### WHAT TO DO
Scan the data below and pick out the lines containing the word "everLocked".
*** Opening of RECORDS FOR THE TASK ***
/-- What a tunnel context holds beside its registers. -/
structure Ctx where
  /-- Cells handed over and not yet sent, oldest first. -/
  txq : List Cell := []
  /-- Cells sent and not yet acknowledged, oldest first (R144). -/
  unacked : List Cell := []
  /-- Payload of the packet being received; none while no packet is open. -/
  rxOpen : Option (List Byte) := none
  /-- Some cell of the open packet carried CM (R186). -/
  rxCm : Bool := false
  /-- Whole packets received and waiting for the adapter, oldest first, each with its congestion mark. -/
  rxq : List (Bool × List Byte) := []
  /-- Credit the far end has granted beyond the last acknowledged cell; none before its first CREDIT entry (R184). -/
  credit : Option Nat := none
  /-- Credit granted to the far end for cells that have not yet arrived (R181). -/
  granted : Nat := 0
  /-- The state told in CREDIT entries has changed since the last one (R144); cells are missing after a gap, and the NACK is due. -/
  changed : Bool := false
  nack : Bool := false
  nackDue : Bool := false
  /-- SEQ of the LAST cell of the last whole packet received, which CREDIT acknowledges on an encrypted tunnel (R144). -/
  wholeSeq : Nat := 255
  /-- The rest of the packet arriving is dropped (R145, R182). -/
  dropping : Bool := false
  /-- A CREDIT entry has been sent since the tunnel opened or resumed (R184). -/
  creditSent : Bool := false
  /-- SEQ of the next cell of each leg beyond leg 0 (R134, R188). -/
  legSeq : List (Nat × Nat) := []
  /-- When EV_SEAL_FAIL was last logged, and the failures since (R372). -/
  sealLog : Option Nat := none
  sealFails : Nat := 0
  /-- Cells of packets that the adapter still holds, until the threshold admits them (R181). -/
  waitq : List Cell := []
  /-- Cells of a packet that crosses seams once it is whole: COUNT and cell (R190, R436). -/
  rxWait : List (Nat × Cell) := []
  /-- The rest of a packet of a route is dropped after a gap, before it crosses a seam (R145). -/
  gapDrop : Bool := false
  /-- CM of the cells of an ENCRYPT route's packet so far; class of a route's cells; cells of the packet being sent that are charged (R199). -/
  cms : List Bool := []
  cls : Nat := 0
  paid : Nat := 0
  /-- The loose ply that has split and whose two ports its flows keep: P3 and P2 member (R121). -/
  split : Option ((Nat × Nat) × (Nat × Nat)) := none
  /-- OUT_LABEL is not known: a direct open waits for OPEN_ACK (R138). -/
  unknown : Bool := false
  /-- Tag of the OPEN_REQ or CLOSE_REQ this end sent; tag of the CLOSE_REQ received, which CLOSE_DONE answers (R143). -/
  reqTag : Nat := 0
  doneTag : Option Nat := none
  /-- CLOSE_DONE sent, CLOSE_DONE received. -/
  doneSent : Bool := false
  doneRcvd : Bool := false
  /-- GAUGE_TX not yet entered in the row table, because OUT_LABEL is not known (R138). -/
  pendGauge : Nat := 0
  /-- The open's parameters: both gauges and the type parameters. -/
  gaugeTx : Nat := 0
  gaugeRx : Nat := 0
  typePar : List Byte := []
  /-- Consecutive AES-GCM failures (Table 4.13, class 7). -/
  authFails : Nat := 0
  /-- Highest packet number accepted, by phase (R437). -/
  pn : List (Nat × Nat) := []
  /-- SEQ of the next cell to send, and the SEQ expected next (R134). -/
  txSeq : Nat := 0
  rxSeq : Nat := 0
  deriving DecidableEq, Repr

/-- A remote request that this part has sent on a port (R50): its link tag and what its reply must be given back. `job` is the
part's own job that sent it, `wait` the REGAUGE request whose checks it serves (R154). -/
structure RemoteReq where
  linkTag : Nat
  via : Via
  slot : Nat
  opcode : Nat
  tag : Nat
  flags : Nat
  target : Nat
  job : Option Nat
  wait : Option Nat := none
  deriving DecidableEq, Repr

/-- A REGAUGE request whose partner routes are still being read (R154): its number, the request, its items so far, and the entry
indexes still to read with the remote route each names. -/
structure GaugeWait where
  id : Nat
  req : Req
  /-- REGAUGE or REGAUGE_ROLLBACK. -/
  opcode : Nat
  items : List GaugeItem
  reads : List (Nat × Nat × Nat)
  /-- Partner ports whose active tables are still to be read, the entries of the first so far, and the tables read, by 4 × kernel + port. -/
  ports : List Nat := []
  buf : List Nat := []
  tables : List (Nat × List Nat) := []
  lost : List GaugePort := []
  linkK : Nat
  linkP : Nat
  deriving DecidableEq, Repr
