-- ==== Sys2Proof/Machine/Time.lean ====
section
/-! DEFINITION. The timebase (R327 to R336): its state, steering, sources, time transfer over links and TIME_INFO. -/

namespace Sys2Proof.Machine

/-- TAI in units of 2^-16 ns. -/
def State.taiX (s : State) : Int := (s.taiOff + (s.now : Int)) * 65536 + s.taiFrac

def State.setTaiX (s : State) (x : Int) : State := { s with taiOff := x / 65536 - s.now, taiFrac := (x % 65536).toNat }

/-! ### The registers of the one timebase (R328): every kernel of the part holds a copy -/

def State.setTime (s : State) (off : Nat) (w : Word) : State :=
  s.setRegs ((List.range s.variant.kernels).map fun k => (regAddr k 0x03 off, w))

/-- A register of the TIME block as the lead holds it. -/
def State.timeReg (s : State) (off : Nat) : Word := s.reg (regAddr s.lead 0x03 off)

def timeStateOff : Nat := 0x000
def timeUtcOff : Nat := 0x008
def timeSrcOff (i : Nat) : Nat := 0x030 + 4 * i

/-- STATE: 0 Free-run, 1 Acquiring, 2 Locked, 3 Holdover; and the index of the selected source, 7 for none. -/
def State.timeState (s : State) : Nat := fld (s.timeReg timeStateOff) 0 2
def State.timeSource (s : State) : Nat := fld (s.timeReg timeStateOff) 4 3
def State.timeKind (s : State) : Nat := fld (s.timeReg timeStateOff) 12 3
def State.everLocked (s : State) : Bool := bitAt (s.timeReg timeStateOff) 8

/-- TAI minus UTC in seconds. -/
def State.utcOffset (s : State) : Int := sfld (s.timeReg timeUtcOff) 0 16

def State.putTimeState (s : State) (st src kind : Nat) : State :=
  s.setTime timeStateOff (packWord [(0, 2, st), (4, 3, src), (8, 1, (s.everLocked || st == 2).toNat), (12, 3, kind)])

/-! ### TIME_INFO (R336) -/

/-- Hops from a source of kind 1 or 2, 15 when there is none. -/
def State.timeHops (s : State) : Nat :=
  match s.timeKind with
  | 1 => 0
  | 2 => 0
  | 3 =>
    let w := s.timeReg (timeSrcOff s.timeSource)
    match (s.port (fld w 4 3) (fld w 8 2)).farTime with
    | some (_, _, h) => min 15 (h + 1)
    | none => 15
  | _ => 15

/-- The selected source is the link of a port. -/
def State.sourceIsPort (s : State) (k p : Nat) : Bool :=
  let w := s.timeReg (timeSrcOff s.timeSource)
  s.timeKind == 3 && fld w 4 3 == k && fld w 8 2 == p

/-- The clockClass that a PTP clock of this part announces (R340). -/
def State.clockClass (s : State) (k : Nat) : Nat :=
  match s.timeState with
  | 2 => if s.timeKind = 2 ∨ (s.timeKind = 3 ∧ s.timeHops < 15) then 6 else 248
  | 3 => if s.now < s.tb.lostAt + s.rf (Reg.PTP_HOLDOVER_SPEC k) 0 16 * 1000000000 then 7 else 187
  | _ => 248

/-- The TIME_INFO packet of a port. -/
def State.timeInfoPacket (s : State) (k p : Nat) : List Byte :=
  let x := s.port k p
  let tx := smapGet (fun _ => 0) x.txTimes (x.row % 256) / 256
  let utc := s.timeReg timeUtcOff
  wordsBytes [packWord [(0, 8, 1), (8, 8, 1)], word tx, word (tx / 2 ^ 32), word x.row,
    packWord [(0, 16, fld utc 0 16), (16, 2, fld utc 16 2), (24, 2, s.timeState), (26, 1, (s.sourceIsPort k p).toNat), (27, 4, s.timeHops)],
    packWord [(0, 8, s.clockClass k)]]

/-- TIME_INFO sent on a port that is Open and not in Husk. -/
def State.sendTimeInfo (s : State) (k p : Nat) : State :=
  if s.rf (Reg.LNK_STATE k p) 0 4 = 3 ∧ s.rf (Reg.LNK_STATE k p) 4 2 ≠ 2 ∧ !(s.port k p).timeFault ∧ s.tunState k 4 = 2 then
    s.queueBytes k 4 p 2 false (s.timeInfoPacket k p)
  else s

def State.sendTimeInfos (s : State) : State :=
  ((List.range s.variant.kernels).flatMap fun k => (List.range 4).map fun p => (k, p)).foldl (fun s x => s.sendTimeInfo x.1 x.2) s

/-! ### Sources (R330, Table 10.3) -/

/-- PPS_IN has been valid for three seconds in a row and still is (R333). -/
def State.ppsGood (s : State) : Bool :=
  decide (4 ≤ s.tb.ppsRun) && (match s.tb.ppsAt with | some t => decide (s.now ≤ t + 1001000000) | none => false)

/-- IRIGB_IN has been valid for three seconds in a row (R332). -/
def State.irigGood (s : State) : Bool := decide (6 ≤ s.tb.irigRun) && decide (s.now ≤ s.tb.irigAt + 2000000000)

/-- The condition of Table 10.3 for a word of the source list. -/
def State.sourceValid (s : State) (w : Word) : Bool :=
  let k := fld w 4 3
  let p := fld w 8 2
  match fld w 0 3 with
  | 1 =>
    let x := s.net k
    x.ocState == 9 && decide (16 ≤ x.good) && decide (2 ≤ s.rf (Reg.PTP_CTRL k) 0 2) && s.rf (Reg.PTP_CTRL k) 16 2 == p
  | 2 => s.irigGood && (s.ppsGood || (s.rb (Reg.TIME_CTRL 0) 2 && s.tb.ppsRun == 0))
  | 3 =>
    let x := s.port k p
    decide (p < 4) && s.rf (Reg.LNK_STATE k p) 0 4 == 3 && s.rf (Reg.LNK_STATE k p) 4 2 != 2
      && (s.rb (Reg.LNK_STATE k p) 7 || s.rb (Reg.TIME_CTRL k) 3)
      && (match x.farTime with | some (st, you, _) => decide (2 ≤ st) && !you && !x.farYou | none => false)
  | 4 => s.tb.refclk
  | _ => false

/-- The valid source of highest priority, 7 for none. -/
def State.bestSource (s : State) : Nat := ((List.range 6).find? fun i => s.sourceValid (s.timeReg (timeSrcOff i))).getD 7

/-- The timebase moves to a source, or to none (R330, R331). REFCLK gives frequency only. -/
def State.moveSource (s : State) (i : Nat) : State :=
  let old := s.timeSource
  let kind := if i < 6 then fld (s.timeReg (timeSrcOff i)) 0 3 else 0
  let was := s.timeState
  let lost := kind = 0 ∨ kind = 4
  let st := if lost then (if was = 2 ∨ was = 3 ∨ (was = 1 ∧ s.everLocked) then 3 else 0) else 1
  let s : State := if st = 3 ∧ was ≠ 3 then { s with tb := { s.tb with lostAt := s.now } } else s
  let s : State := { s with tb := { s.tb with fixAt := s.now } }
  ((s.putTimeState st i kind).log s.lead Ev.timeSource 0 [old, i, 0xA0 + st]).sendTimeInfos

/-- One correction toward the selected source (R329): `o` is this timebase's time minus the source's, in 2^-16 ns. A first offset beyond
TIME_STEP_LIMIT steps; else phase is slewed, within TIME_SLEW since the last correction. How much of the offset a correction takes out is
open, as is the frequency correction within ±200 ppm. -/
def State.steer (s : State) (o : Int) : State :=
  let lim := fld (s.timeReg 0x00C) 0 30
  let st := s.timeState
  if st = 1 ∧ lim ≠ 0 ∧ lim * 65536 < o.natAbs then
    let ns := -(o / 65536)
    let s := (s.setTaiX (s.taiX - o)).putTimeState 2 s.timeSource s.timeKind
    let s : State := { s with tb := { s.tb with fixAt := s.now } }
    (s.log s.lead Ev.timeStep 0 [(BitVec.ofInt 32 ns).toNat, (BitVec.ofInt 32 (ns / 4294967296)).toNat]).sendTimeInfos
  else
    let most := min o.natAbs ((s.now - s.tb.fixAt) * fld (s.timeReg 0x010) 0 10 * 65536 / 1000000)
    let c := s.fresh.1.toNat % (most + 1)
    let s := s.fresh.2
    let f : Int := (s.fresh.1.toNat % 400001 : Nat) - (200000 : Int)
    let s := s.fresh.2.setTime 0x01C (BitVec.ofInt 32 f)
    let s := s.setTaiX (if 0 < o then s.taiX - c else s.taiX + c)
    let s : State := { s with tb := { s.tb with fixAt := s.now } }
    if st = 1 ∧ c = o.natAbs then (s.putTimeState 2 s.timeSource s.timeKind).sendTimeInfos else s

/-! ### Time transfer over links (R334, R335) -/

/-- The time in 1/256 ns that a 56-bit field means: the value nearest to a reference. -/
def nearTime (ref f : Nat) : Int :=
  let m : Nat := 2 ^ 56
  let base := ref / m * m + f % m
  if ref + m / 2 < base then (base : Int) - m else if base + m / 2 < ref then (base : Int) + m else base

/-- The fields of the ROW_INFO body that a port sends (Table 10.5): TX_TIME, ECHO_ROW, ECHO_RX, STATE, SRC_IS_YOU, HOPS. -/
def State.rowInfo (s : State) (k p : Nat) : Nat × Nat × Nat × Nat × Bool × Nat :=
  let x := s.port k p
  let e := x.markRx.getD (0, 0)
  (smapGet (fun _ => 0) x.txTimes (x.row % 256) % 2 ^ 56, e.1, e.2 % 2 ^ 56, s.timeState, s.sourceIsPort k p, s.timeHops)

/-- A ROW_INFO received: d and o from its four instants (R335); T4 is when its row's marker arrived. -/
def State.rowInfoRx (s : State) (k p tx echoRow echoRx : Nat) (you : Bool) : State :=
  let x := s.port k p
  let t4 := (x.markRx.map (·.2)).getD (s.tai * 256 + s.taiFrac / 256)
  let s := s.setPort k p { x with farYou := you }
  match x.txTimes.find? fun e => e.1 == echoRow % 256 with
  | none => s
  | some (_, t1) =>
    let t3 := nearTime (if x.farFull = 0 then t4 else x.farFull * 256) tx
    let t2 := nearTime (if x.farFull = 0 then t1 else x.farFull * 256) echoRx
    let a := (t4 : Int) - t3
    let b := t2 - (t1 : Int)
    let d := (a + b) * 1000 / 512
    let o := (a - b) * 1000 / 512 - (s.reg (Reg.LTT_ASYM k p)).toInt
    let s := if 0 ≤ d ∧ d < 4294967296 then s.setReg (Reg.LTT_DELAY k p) (word d.toNat) else s.fresh.2.setReg (Reg.LTT_DELAY k p) s.fresh.1
    let s := s.setReg (Reg.LTT_OFFSET k p) (satSigned o)
    if s.sourceIsPort k p ∧ s.sourceValid (s.timeReg (timeSrcOff s.timeSource)) then s.steer (o * 65536 / 1000) else s

/-! ### Calendar (R332) -/

/-- Days from 1970-01-01 to the first day of a year. -/
def daysBefore (y : Nat) : Nat := 365 * (y - 1970) + ((y - 1) / 4 - (y - 1) / 100 + (y - 1) / 400 - 477)

/-- The year of a UTC second. -/
def yearOf (sec : Nat) : Nat :=
  let d := sec / 86400
  ((List.range 600).find? fun i => decide (d < daysBefore (1971 + i))).getD 599 + 1970

/-- The TAI second that a decoded IRIG frame names: its day and second of the day, less the local offset, plus TAI − UTC. -/
def irigSecond (year day sod : Nat) (zone utc : Int) : Int :=
  (daysBefore year + (day - 1)) * 86400 + sod - zone + utc

end Sys2Proof.Machine
end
*** Close of RECORDS FOR THE TASK ***
### REPLY TO THE EXERCISE
def State.everLocked (s : State) : Bool := bitAt (s.timeReg timeStateOff) 8
  s.setTime timeStateOff (packWord [(0, 2, st), (4, 3, src), (8, 1, (s.everLocked || st == 2).toNat), (12, 3, kind)])
  let st := if lost then (if was = 2 ∨ was = 3 ∨ (was = 1 ∧ s.everLocked) then 3 else 0) else 1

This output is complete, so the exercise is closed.